-- ==== Sys2Proof/Machine/Block.lean ====
section
/-! DEFINITION. Memory block transfer and BCD (48_memory_block_bcd.md R240 to R242). -/

namespace Sys2Proof.Machine

/-- LD [I], Vx, R240: I advances only after every write is done. -/
def execStoreRegs (x : RegIdx) (s : State) : Host.Outcome State Fault Refusal :=
  ((s.writeBytes s.instrAddr s.i.toNat (s.regBytes x)).bind fun t => .go (t.advanceI x)).finish

/-- LD Vx, [I], R241. -/
def execLoadRegs (x : RegIdx) (s : State) : Host.Outcome State Fault Refusal :=
  ((s.loadV s.instrAddr s.i.toNat (regsUpTo x)).bind fun t => .go (t.advanceI x)).finish

/-- LD B, Vx, R242. -/
def execLdB (x : RegIdx) (s : State) : Host.Outcome State Fault Refusal :=
  (s.writeBytes s.instrAddr s.i.toNat (bcdDigits (s.getV x))).finish

end Sys2Proof.Machine
end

◆ **WHAT TO WORK ON**
The answer should consist only of the lines from the one with "Vx, R242. -/" to the final line of the records above, retyped word for word.

◆ **ANSWER TO THIS PROBLEM**
/-- LD B, Vx, R242. -/
def execLdB (x : RegIdx) (s : State) : Host.Outcome State Fault Refusal :=
  (s.writeBytes s.instrAddr s.i.toNat (bcdDigits (s.getV x))).finish

end Sys2Proof.Machine
end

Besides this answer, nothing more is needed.